When we know where encoding is involved in WEB development, we also know the cause of garbled code: the three encoding settings are inconsistent, because most of the encodings are compatible with ASCII, so the English symbols will not appear, and Chinese characters will be unlucky.

5. battle against common errors and solutions:

1. The database uses UTF8 encoding, while the page declarative encoding is GB2312, which is the most common cause of garbled code. In this case, the SELECT data in the PHP script is garbled. You need to use mysql_query ("set names gbk") before querying to SET the MYSQL connection encoding, ensure that the page declarative encoding is consistent with the connection encoding set here (GBK is an extension of GB2312 ). If the page is UTF-8 encoded, you can use: mysql_query ("set names UTF8 ");
Note that it is UTF8 instead of a general UTF-8. If the encoding stated on the page is consistent with the internal encoding of the database, no connection encoding can be set.
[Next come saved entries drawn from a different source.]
/-- One pulse of an enabled house source at its home bank (R84). A pulse that meets a withdrawal is parked, and one that
meets a restricted round waits at its port (R105). -/
def State.housePulse (s : State) (n : Nat) : State :=
  let e := houseEid n
  let s := s.stageOk 3 1
  let r := s.source e
  if r.enabled then
    if s.bankFull e then { s with waiting := s.waiting ++ [(e, .pulse 0 s.tick {})] }
    else if r.place = .withdrawing then { s with parked := s.parked ++ [(e, .pulse 0 s.tick {})] }
    else (s.accept e false 0 s.tick).commit e r
  else s

/-- A condition of house source `n` occurs: a pulse, or its pending flag while intake is shut (R84, R492). The word has passed the
stage of the house port (R450). -/
def State.raiseHouse (s : State) (n : Nat) : State :=
  if s.intakeShut then { s with house := addOnce n s.house } else s.housePulse n

/-- Put a source that holds a reason on the list of its first reason (R125, R261). -/
def State.linkHeld (s : State) (e : Nat) : State :=
  let r := s.source e
  match r.held.first with
  | none => s
  | some .frozen => s.onCtx r.inst fun i => { i with frozenList := i.frozenList ++ [e] }
  | some .dormant =>
    let i := s.ctx r.inst
    let s := s.onTgt r.target fun c => c.onDorm r.inst (· ++ [e])
    let s := s.putCtx r.inst { i with
      dormCount := i.dormCount + 1, dormFirst := if i.dormCount = 0 then r.target else i.dormFirst }
    if i.dormCount = 0 then s.raiseHouse 20 else s
  | some .moderated => s.onGrp r.group fun g => { g with held := g.held ++ [e] }
  | some .rate => s.onCtx r.inst fun i => { i with rateList := i.rateList ++ [e] }
  | some .quota => s.onCtx r.inst fun i => { i with quotaList := i.quotaList ++ [e] }

/-! ### Replies (R311, R313) -/

/-- Word 0 of a reply (R311). -/
def Reply.word0 (r : Reply) (cseq : Nat) : BitVec 64 :=
  w64 (pack [(0, r.tag), (8, r.status), (16, r.result.length), (32, cseq), (48, r.opcode), (56, bn r.second)])

/-- The reply fits the reply FIFO of 512 words (R302). -/
def CmdQueue.room (q : CmdQueue) (r : Reply) : Bool := decide (q.rpl.length + 1 + r.result.length ≤ 512)

/-- The reply enters the FIFO as a whole with the next CSEQ (R311). -/
def CmdQueue.give (q : CmdQueue) (r : Reply) : CmdQueue :=
  let c := wrap 16 (q.cseq + 1)
  { q with cseq := c, rpl := q.rpl ++ r.word0 c :: r.result }

/-- A reply of queue `n`: it becomes available and raises house source n, or it waits for room (R308, R311). -/
def State.reply (s : State) (n : Nat) (r : Reply) : State :=
  let q := s.queue n
  if q.late.isEmpty && q.room r then (s.onQueue n fun q => q.give r).raiseHouse n
  else s.onQueue n fun q => { q with late := q.late ++ [r] }

/-! ### Clamps (R358, R359) -/

/-- One clamp is recorded (R358). -/
def State.clamp (s : State) (id wr ap : Nat) (wide enum : Bool) (width : Nat) : State :=
  let c := s.cfg
  let info := pack [(0, bn wide), (1, bn enum), (2, width - 1), (8, s.tick % 2 ^ 24)]
  let e : ClampEntry := { id := id, wr := wr % 2 ^ 32, ap := ap % 2 ^ 32, info := info }
  let s := { s with cfg := { c with
    clampLog := tset (fun _ => none) c.clampLog (c.clampCount % 16) (some e),
    clampCount := wrap 32 (c.clampCount + 1), clampLogged := true, clampNew := sat 255 (c.clampNew + 1),
    clampSeq := seqUp c.clampSeq } }
  (s.recCount 9 1).raiseHouse 12

/-- CLAMP_ID of a register field (R359). -/
def clampReg (addr lsb : Nat) : Nat := pack [(0, 0), (2, lsb), (8, addr / 4)]

/-- CLAMP_ID of a command parameter (R359): opcode, parameter word, queue, lowest bit. -/
def clampParam (opcode word q lsb : Nat) : Nat := pack [(0, 1), (2, lsb), (8, opcode), (16, word), (24, q)]

/-- CLAMP_ID of a command result (R359). -/
def clampResult (opcode q lsb : Nat) : Nat := pack [(0, 3), (2, lsb), (8, opcode), (16, 0xFF), (24, q)]

/-- CLAMP_ID of a sampled input (R359). -/
def clampInput (input : Nat) : Nat := pack [(0, 2), (8, input)]

/-! ### A field with a clamp (R357, R358) -/

/-- A clamp that was made: parameter word, lowest bit, value written, value applied, width, enumeration. -/
structure Clamped where
  word : Nat
  lsb : Nat
  wr : Nat
  ap : Nat
  width : Nat
  enum : Bool := false
  deriving DecidableEq, Repr

/-- The clamps of one command are recorded in their order (R358). -/
def State.recordClamps (s : State) (q opcode : Nat) (cs : List Clamped) : State :=
  forEach cs (fun c s => s.clamp (clampParam opcode c.word q c.lsb) c.wr c.ap (decide (32 < c.width)) c.enum c.width) s

/-- The clamp of one field, if the value applied differs from the value written. -/
def clampIf (word lsb width wr ap : Nat) (enum : Bool := false) : List Clamped :=
  if wr = ap then [] else [{ word := word, lsb := lsb, wr := wr, ap := ap, width := width, enum := enum }]

/-! ### Notices and violations (R392, R393) -/

/-- A notice (R393). -/
def State.notice (s : State) (master : Nat) (priv space : Bool) (reason kind slot chan inst : Nat) : State :=
  let a := s.acc
  let s := { s with acc := { a with
    notePending := true, noteNew := sat 65535 (a.noteNew + 1), noteSeq := seqUp a.noteSeq,
    noteMaster := master, notePriv := priv, noteSpace := space, noteReason := reason, noteKind := kind,
    noteSlot := slot, noteChan := chan, noteInst := inst, noteCount := wrap 32 (a.noteCount + 1) } }
  s.raiseHouse 14

/-- An intake refusal (R92): REFUSED in the ledger of the owner addressed, a notice, house source 14. -/
def State.refuse (s : State) (reason kind : Nat) (f : PulseFrom) (inst : Nat) : State :=
  (s.ledge inst .refuse).notice f.master f.priv true reason kind f.slot f.chan inst

/-! ### Faults (R455 to R459) -/

/-- The promoted severity of a promoting class (R453). -/
def promotedSev (cls : Nat) : Option Nat :=
  if cls = 5 then some 2
  else if [1, 2, 7, 9, 0xC, 0x11, 0x12, 0x13].contains cls then some 1 else none

/-- The pre-classification of one fault (R456): the window after it, and whether its count reached N. Without a good timebase
no window closes by time (R455). -/
def Pre.next (p : Pre) (stamp : Nat) (good : Bool) : Pre × Bool :=
  let p := if p.open_ && good && decide (stamp ≥ p.start + p.win * 1024) then { p with open_ := false, count := 0 } else p
  let p := if p.open_ then p else { p with open_ := true, start := stamp, count := 0 }
  let p := { p with count := p.count + 1 }
  if p.count ≥ p.n then ({ p with open_ := false, count := 0 }, true) else (p, false)

/-- The next fault of the class would be promoted (R456). -/
def State.promotes (s : State) (cls : Nat) : Bool :=
  ((tget (fun _ => {}) s.flt.pre cls : Pre).next s.tick s.tb.good).2

/-- The entry takes part in merging a fault of class and severity with a stamp (R457); without a good timebase every timer
runs (R455). -/
def FaultEntry.takes (x : FaultEntry) (cls sev stamp : Nat) (good : Bool) : Bool :=
  x.cls == cls && (!good || decide (stamp < x.timerEnd)) && decide (sev ≤ x.sev)

/-- Log indices from the oldest entry to the newest (R459). -/
def Flt.order (f : Flt) : List Nat := (List.range 16).map fun k => (f.count + k) % 16

/-- The oldest log entry that a fault merges into (R457). -/
def Flt.mergeInto (f : Flt) (cls sev stamp : Nat) (good : Bool) : Option Nat :=
  f.order.find? fun k =>
    match tget (fun _ => none) f.log k with
    | none => false
    | some x => x.takes cls sev stamp good

/-- A record enters the fault port queue, or is dropped at a full queue (R62). -/
def Flt.enqueue (f : Flt) (r : FaultRec) : Flt :=
  if f.queue.length < 16 then { f with queue := f.queue ++ [r] }
  else { f with qdrop := wrap 32 (f.qdrop + 1), dropsOwed := f.dropsOwed + 1 }

/-- The log entry, record and status of a fault that is not merged (R455, R459, R465). -/
def Flt.write (f : Flt) (cls sev info stamp hold : Nat) (promoted : Bool) : Flt :=
  let x : FaultEntry := { cls := cls, sev := sev, promoted := promoted, info := info, tick := stamp, last := 0,
                          merged := 0, timerEnd := stamp + 500 * hold }
  let f := { f with log := tset (fun _ => none) f.log (f.count % 16) (some x), count := wrap 32 (f.count + 1) }
  let f := f.enqueue { cls := cls, sev := sev, info := info }
  { f with corr := f.corr || sev == 0, cont := f.cont || sev == 1, cwr := f.cwr || sev == 2,
           uncont := f.uncont || sev == 3, new_ := sat 255 (f.new_ + 1), seq := seqUp f.seq }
Note: In fact, MYSQL data input and output are more complex than described above. MYSQL configuration file my. ini defines two default encodings, they are default-character-set in [client] and default-character-set in [mysqld] to set the encoding used for client connection and database respectively by default. The encoding we specified above is actually the command line parameter character_set_client when the MYSQL client connects to the server to tell the MYSQL server what encoding the client data is received, rather than the default encoding.
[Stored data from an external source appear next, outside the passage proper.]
/-- The block while a cold reset is asserted: every field at its reset value but the inputs, the record's array and
what counts the resets. A core supply that is down then holds the block in cold reset as well, and has its bit in the cause (R32,
R423). The 200 ns of R413 go on in ring counts. -/
def State.inCold (s : State) (src : ColdSrc) : State :=
  let rcd := if src = .pokAon ∨ src = .pokCore then s.rcd.failPatch.failWrite else s.stretch.rcd
  let restarted := s.inDuctus
  let base : State := {}
  { base with
    pending := s.pending, now := s.now, free := s.free, pins := { s.pins with roseAt := [] }, lines := s.inputsOnly,
    links := (s.links.map fun p => (p.1, ({ up := p.2.up } : Link))).filter (fun p => p.2 != {}),
    pwr := { pin := s.pwr.pin, pokCore := s.pwr.pokCore && src != .pokCore }
    rst := { cold := src :: (if s.pwr.pokCore || src == .pokCore then [] else [.pokCore]), warm := s.rst.warm,
             pulseEnd := if src = .pokAon ∨ src = .pokCore then none else s.rst.pulseEnd.map fun i => { i with ring := true },
             cause := pack [(8, bn rcd.cutPulse), (9, bn restarted)] ||| 2 ^ coldIndex src |||
               (if s.pwr.pokCore then 0 else 2 ^ coldIndex .pokCore),
             causeLast := (coldIndex src) + 1 }
    rcd := { copyA := rcd.copyA, copyB := rcd.copyB, patchA := rcd.patchA, patchB := rcd.patchB,
             writing := rcd.writing, cutPulse := rcd.cutPulse } }

/-- A low K_POK_CORE is no cold reset in PARK, or before D2 is released in WAKE and in a warm reset begun in a park
(R32, R441). -/
def State.pokExempt (s : State) : Bool :=
  s.mode.mode == .park || (s.rst.fromPark && s.isHeld 2)

/-- A cold reset source asserts. -/
def State.coldAssert (s : State) (src : ColdSrc) : State :=
  if src = .pokCore ∧ s.pokExempt then
    { s with pwr := { s.pwr with pokCore := false },
             rst := { s.rst with checking := false, needCheck := s.rst.needCheck || s.rst.fromPark } }
  else if s.rst.cold.contains src then s
  else if s.rst.cold.isEmpty then s.inCold src
  else
    let cut := src = .pokAon ∨ src = .pokCore
    { s with
      rst := { (s.rst.note (coldIndex src)) with cold := s.rst.cold ++ [src] },
      pwr := { s.pwr with pokCore := s.pwr.pokCore && src != .pokCore },
      rcd := if cut then s.rcd.failWrite else s.rcd }

/-- The straps are sampled with their clamps (R19, R37, R358, R359). -/
def State.sampleStraps (s : State) (p : StrapPins) : State :=
  let tbBad := p.tb.val == 3
  let bootBad := p.boot.val == 3
  let s := { s with
    pins := { s.pins with straps := p },
    strap := { tb := if tbBad then 0 else p.tb.val, tbClamped := tbBad,
               boot := if bootBad then 0 else p.boot.val, bootClamped := bootBad,
               blockNum := p.blockNum.val, nibGen := p.nibGen },
    tb := { s.tb with source := if tbBad then 0 else p.tb.val } }
  let s := if tbBad then s.clamp (clampInput 1) 3 0 false true 2 else s
  if bootBad then s.clamp (clampInput 2) 3 0 false true 2 else s

/-! ### Warm reset (R405, R411, R415, R419) -/

/-- Sweeps across a warm reset: those of commands and targets start again, the others end (R415). -/
def keepsWarm : SweepName → Bool
  | .taker _ => true | .destroy _ => true | .drain _ => true | .stale _ => true | .freeze _ => true
  | _ => false

/-- The sweeps that restart, from the first record. -/
def State.restartSweeps (s : State) : State :=
  { s with sweeps := (s.sweeps.filter fun w => keepsWarm w.name).map fun w => { name := w.name } }

/-- A Nib-1 port in a warm reset: what stood in the cycle in which REQ is low is not driven, and the agent of a Nib-2 target has
confirmed nothing yet (R71, R203). -/
def Tgt.warmPort (c : Tgt) : Tgt :=
  let blot := c.blot && c.port.due.isSome
  { c with held := c.held && !blot, blot := c.blot && !blot, repair := false, repairFresh := false,
           port := { c.port with due := none, confirmed := false } }

/-- The deferred flushes wait for the end of REBUILD (R415); a write that none of them has had yet is still asked for (R476). -/
def Rec.cutFlushes (r : Rec) : Rec :=
  { r with flushCut := r.flushCut ++ r.flushRun ++ r.flushWait, flushRun := [], flushWait := [],
           causeWaits := r.causeWaits || !r.flushWait.isEmpty }

/-- A warm reset takes hold of D4, D7 and D8 at once, the channels close, and the rest of the block is asked to
finish (R47, R405). Nib-1 ports sample on, those that a reset of D7 holds already included (R72, R419). -/
def State.enterWarm (s : State) : State :=
  let inPark := s.mode.mode == .park
  let parked := inPark || s.mode.mode == .wake || s.rst.fromPark
  let alarm := s.alarmOut
  let asleep := s.pwr.stopped
  let s := s.stretch
  let s := if s.isHeld 8 then s else s.closeFar
  let s := s.closeIntake.restartSweeps
  let s := s.enterMode .warm
  { s with
    mode := { s.mode with heldUncont := false, req := 15, alarmKept := alarm },
    tgts := (s.tgts.map fun p => (p.1, p.2.warmPort)).filter (·.2 != {}),
    rank := { s.rank with boundNs := 100, exceeded := false, floor := 110, window := [], published := false },
    tb := { s.tb with lostAt := if asleep then s.now else s.tb.lostAt },
    ldg := { s.ldg with riding := s.ldg.riding ++ s.ldg.wanted, wanted := [], auditDue := false },
    pwr := { s.pwr with coreEn := true, parking := false, wakeDue := none,
                        wakeCount := if inPark then sat 255 (s.pwr.wakeCount + 1) else s.pwr.wakeCount,
                        wakeSeq := if inPark then seqUp s.pwr.wakeSeq else s.pwr.wakeSeq },
    rst := { s.rst with
      held := (if s.rcd.cutPulse then [4, 7, 8] else [1, 4, 7, 8]).foldl (fun l d => addOnce d l) s.rst.held,
      running := false, waitInit := false, needInit := s.rst.needInit || parked, needCheck := parked,
      checking := false, fromPark := parked,
      portsKept := s.rst.portsKept || !s.isHeld 7 || (s.rst.dom.phase == 2 && s.rst.dom.domain == 7),
      drainStart := some s.now, dom := { s.rst.dom with phase := 0 } },
    rcd := s.rcd.cutFlushes }

/-- A warm reset source asserts. In COLD it only joins the sources that hold D1 to D8; in WARM it joins the warm reset that runs
(R25, R26, R412). -/
def State.warmAssert (s : State) (src : WarmSrc) : State :=
  if s.rst.warm.contains src then s
  else
    let inColdNow := !s.rst.cold.isEmpty
    let s := { s with rst := { s.rst with warm := s.rst.warm ++ [src] } }
    if inColdNow then s
    else
      let wasDuctus := s.inDuctus
      let s : State := if s.mode.mode = .warm then { s with mode := { s.mode with heldUncont := false } } else s.enterWarm
      let s := { s with rst := s.rst.record (warmIndex src) }
      let s := if wasDuctus then { s with rst := s.rst.note 9 } else s
      ({ s with rst := { s.rst with warmCount := wrap 16 (s.rst.warmCount + 1) } }).recCount 26 1

/-! ### The record's copies (R473, R474) -/

def Copy.isValid : Copy → Bool
  | .valid _ => true
  | _ => false
def Copy.isBlank : Copy → Bool
  | .blank => true
  | _ => false
def Copy.isFailed : Copy → Bool
  | .failed _ => true
  | _ => false

/-- The image of a valid copy. -/
def Copy.image : Copy → Option Image
  | .valid i => some i
  | _ => none

/-- `b` is newer than `a` modulo 2^32 (R473). -/
def newerSeq (a b : Nat) : Bool :=
  let d := (b + 2 ^ 32 - a % 2 ^ 32) % 2 ^ 32
  decide (1 ≤ d) && decide (d < 2 ^ 31)

/-- Copy B is the chosen copy (R474). -/
def Rec.bChosen (r : Rec) : Bool :=
  match r.copyA.image, r.copyB.image with
  | some a, some b => newerSeq a.seq b.seq
  | none, some _ => true
  | _, _ => false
2. The page declarative encoding is inconsistent with the file encoding. this rarely happens, because if the encoding is inconsistent, the attacker will see garbled code in the browser when making the page. More often, it is caused by modifying some minor bugs after the release, opening the page with error code, and saving it. Or you can use some FTP software to directly modify files online, such as CuteFTP. The conversion error is caused by incorrect software encoding.

3. Some friends who rent a VM clearly confirm that the above three codes are correctly set and there are still garbled characters. For example, the web page is GB2312 encoding, IE and other browsers open but always recognized as a UTF-8, the web page HEAD has been declared is GB2312, manually modify the browser code to GB2312 after the page shows normal. The cause is that the server Apache sets the server's global default encoding, added the AddDefaultCharset UTF-8 in httpd. conf. At this time, the server will first send an HTTP header to the browser, which has a higher priority than the declarative encoding in the page, and the natural browser will recognize the error. There are two solutions. The administrator needs to add adddefacharcharset GB2312 to the virtual machine in the configuration file to overwrite the global configuration, or configure it in the. htaccess directory.

Contact Us

The content source of this page is from Internet, which doesn't represent Alibaba Cloud's opinion; products and services mentioned on that page don't have any relationship with Alibaba Cloud. If the content of the page makes you feel confusing, please write us an email, we will handle the problem within 5 days after receiving your email.

If you find any instances of plagiarism from the community, please send an email to: info-contact@alibabacloud.com and provide relevant evidence. A staff member will contact you within 5 working days.

A Free Trial That Lets You Build Big!

Start building with 50+ products and up to 12 months usage for Elastic Compute Service

  • Sales Support

    1 on 1 presale consultation

  • After-Sales Support

    24/7 Technical Support 6 Free Tickets per Quarter Faster Response

  • Alibaba Cloud offers highly flexible support services tailored to meet your exact needs.